DIFFERENTIAL GLUCOSE AND
LACTATE METABOLISM OF
PERFUSED CULTURED ASTROCYTES
ASSESSED WITH QUANTITATIVE ONLINE MONITORING
ABSTRACT
Both glucose and lactate are important substrates in brain metabolism. Astrocytes are
known to release lactate, and are suggested to have a feeding role for neurons. In this study
we investigated glucose and lactate metabolism in primary astrocytic cultures, using a
novel in vitro on-line monitoring unit. By placing cells in a specially designed flow-through
cell holder, we measured glucose use and lactate uptake/release every minute, using an online flow injection analysis (FIA) system with biosensors for glucose and lactate. Primary
astrocytic cultures were perfused with medium containing different concentrations of
glucose, lactate or a combination of both energy substrates.

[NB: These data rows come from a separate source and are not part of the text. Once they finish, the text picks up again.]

/-- CFG_COMMIT refused: outside CONFIGURE with WRONG_MODE, and with INVALID_CONFIG naming the first check of
Table 5-6 that finds an offence, and the first object that offends against it: of the matrix checks the first
pair in row-major order (R27), of the preemption checks the lowest channel with its first group or pair in list
order (R69; the order of the pairs of DWELL_CONFLICT is log entry 30), of the others the lowest sign, detector
channel, entry or audible output (R178, R172, R119). In either case nothing changes but the link and what a
valid frame touches (R102). With no offence there is no refusal. The order is carried as check and order number
(log entry 11). -/
def Obligations.FailedCommitChangesNothing : Prop :=
  (∀ s : State, s.free → s.busSettled = true → s.mode.mode ≠ .configure →
     exec .cfgCommit s = .next ((validFrame s).replied .cfgCommit .wrongMode [])) ∧
  (∀ (s : State) (w : Configuration), s.free → s.busSettled = true → s.mode.mode = .configure →
     s.working = some w →
     let refused (order : Nat) (object : List Nat) : Prop := exec .cfgCommit s = .next ((validFrame s).replied
       .cfgCommit .invalidConfig (BitVec.ofNat 8 order :: BitVec.ofNat 8 order :: object.map (BitVec.ofNat 8)))
     let time (i j : GroupId) : Option Nat := (w.matrix.get i).get j
     let meet (i j : GroupId) : Bool := (time i j).isSome
     let idle (g : GroupId) : Bool := (w.groups.get g).kind == .unused
     let offends (order : Nat) (i j : GroupId) : Bool :=
       if order = 1 then i == j && meet i j
       else if order = 2 then meet i j && !meet j i
       else if order = 3 then meet i j && (idle i || idle j)
       else match time i j with
         | none => false
         | some t => decide (t < (w.groups.get i).clearTime)
     let pairs (order : Nat) : Prop := ∃ i j, offends order i j = true
     let named (order : Nat) : Prop := ∀ i j : GroupId, offends order i j = true →
       (∀ x y : GroupId, x.val < i.val ∨ x = i ∧ y.val < j.val → offends order x y = false) →
       refused order [i.val + 1, j.val + 1]
     let track (p : PreemptId) : List GroupId := (w.preempt.get p).track
     let dwell (p : PreemptId) : List GroupId := (w.preempt.get p).dwell
     let hasIdle (p : PreemptId) : Prop := ∃ g ∈ track p ++ dwell p, idle g = true
     let hasPair (l : List GroupId) : Prop := ¬l.Pairwise fun a b => meet a b = false
     let before (p : PreemptId) : List GroupId := (track p).filter fun g => !(dwell p).contains g
     let after (p : PreemptId) : List GroupId := (dwell p).filter fun g => !(track p).contains g
     let crossed (p : PreemptId) : Prop := ∃ a ∈ before p, ∃ b ∈ after p, meet a b = true
     let unsigned (p : PreemptId) : Prop := ∃ n, (w.preempt.get p).sign = some n ∧ (w.signs.get n).station = none
     let first (p : PreemptId) (bad : PreemptId → Prop) : Prop := ∀ q : PreemptId, q.val < p.val → ¬bad q
     let pairNamed (order : Nat) (p : PreemptId) (l : List GroupId) : Prop :=
       ∀ x a r, l = x ++ a :: r → ∀ y b z, r = y ++ b :: z → meet a b = true →
         (∀ o ∈ x, ∀ c ∈ l, meet o c = false ∧ meet c o = false) → (∀ c ∈ y, meet a c = false) →
         refused order [p.val + 1, a.val + 1, b.val + 1]
     let large (n : SignId) : Bool := (w.signs.get n).station.isSome &&
       decide (4096 < (w.signs.get n).width * (w.signs.get n).height)
     let misplaced (n : SignId) : Prop := ∃ st, (w.signs.get n).station = some st ∧
       ((w.stations.get st).kind ≠ .sign ∨ ∃ m : SignId, m.val < n.val ∧ (w.signs.get m).station = some st)
     let stray (c : ChannelId) : Bool := ((w.channels.get c.station).get c.channel).isSome &&
       (w.stations.get c.station).kind != .detector
     let unfit (x : AcceptId) : Prop := ∃ g ∈ (w.accept.get x).groups,
       idle g = true ∨ (w.accept.get x).action = .ped ∧ (w.groups.get g).kind ≠ .pedestrian
     let unheard (a : AudioId) : Prop := ∃ g, (w.audio.get a).group = some g ∧ (w.groups.get g).kind ≠ .pedestrian
     let check (offence found next : Prop) : Prop := (offence → found) ∧ (¬offence → next)
     check (pairs 1) (named 1) <| check (pairs 2) (named 2) <| check (pairs 3) (named 3) <|
     check (pairs 4) (named 4) <|
     check (∃ p, hasIdle p) (∀ p, first p hasIdle → ∀ x g r, track p ++ dwell p = x ++ g :: r → idle g = true →
       (∀ o ∈ x, idle o = false) → refused 5 [p.val + 1, g.val + 1]) <|
     check (∃ p, hasPair (track p)) (∀ p, (first p fun q => hasPair (track q)) → pairNamed 6 p (track p)) <|
     check (∃ p, crossed p ∨ hasPair (dwell p)) (∀ p, (first p fun q => crossed q ∨ hasPair (dwell q)) →
       (∀ x a r, before p = x ++ a :: r → ∀ y b z, after p = y ++ b :: z → meet a b = true →
         (∀ o ∈ x, ∀ c ∈ after p, meet o c = false) → (∀ c ∈ y, meet a c = false) →
         refused 7 [p.val + 1, a.val + 1, b.val + 1]) ∧
       (¬crossed p → pairNamed 7 p (dwell p))) <|
     check (∃ p, unsigned p) (∀ p, first p unsigned → ∀ n, (w.preempt.get p).sign = some n →
       (w.signs.get n).station = none → refused 8 [p.val + 1, n.val + 1]) <|
     check (∃ n, large n = true) (∀ n, large n = true → (∀ m : SignId, m.val < n.val → large m = false) →
       refused 9 [n.val + 1]) <|
     check (∃ n, misplaced n) (∀ n, misplaced n → (∀ m : SignId, m.val < n.val → ¬misplaced m) →
       refused 10 [n.val + 1]) <|
     check (∃ c, stray c = true) (∀ c, stray c = true →
       (∀ d : ChannelId, d.station.val < c.station.val ∨ d.station = c.station ∧ d.channel.val < c.channel.val →
         stray d = false) → refused 11 [c.station.val + 1, c.channel.val + 1]) <|
     check (∃ x, unfit x) (∀ x, unfit x → (∀ y : AcceptId, y.val < x.val → ¬unfit y) → refused 12 [x.val + 1]) <|
     check (∃ a, unheard a) (∀ a, unheard a → (∀ b : AudioId, b.val < a.val → ¬unheard b) → refused 13 [a.val + 1]) <|
     firstOffence w = none)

We measured a glucose use of
approximately 3.5 femtomoles/cell/minute, and found that glucose was the most preferred
substrate. Furthermore, the present experiments suggest the existence of large glycogen
stores in primary astrocytes, that are broken down and released as lactate. Although lactate
is taken up from the medium, medium supplemented with lactate did not alter glucose
metabolism, suggesting a separate lactate metabolic compartment in astrocytes.
CHAPTER 4
INTRODUCTION
Astrocytes, strategically positioned between the capillaries and the neurons, are thought to
play a role in neuronal energy metabolism (Pellerin and Magistretti, 2003;Forsyth et al.,
1996). According to the astrocyte-neuron-lactate-shuttle-hypothesis, cerebral glucose
uptake takes place in astrocytes, whereas the astrocytically formed and released lactate is
consequently metabolized by neurons (Magistretti et al., 1999;Pellerin et al., 1998). Indeed,
in vitro, substantial amounts of lactate are released by astrocytes (Walz and Mukerji, 1988),
which can be formed from both glucose and glycogen. Glycogen is localized in the brain
almost exclusively in astrocytes (Gruetter, 2003;Tsacopoulos and Magistretti, 1996;Peters
et al., 1991). In vitro astrocytic glucose and lactate metabolism is mainly studied using the
batch-wise approach, with relatively low temporal resolution. Quantification of metabolism
in terms of utilization per minute cannot be achieved using the batch-wise approach.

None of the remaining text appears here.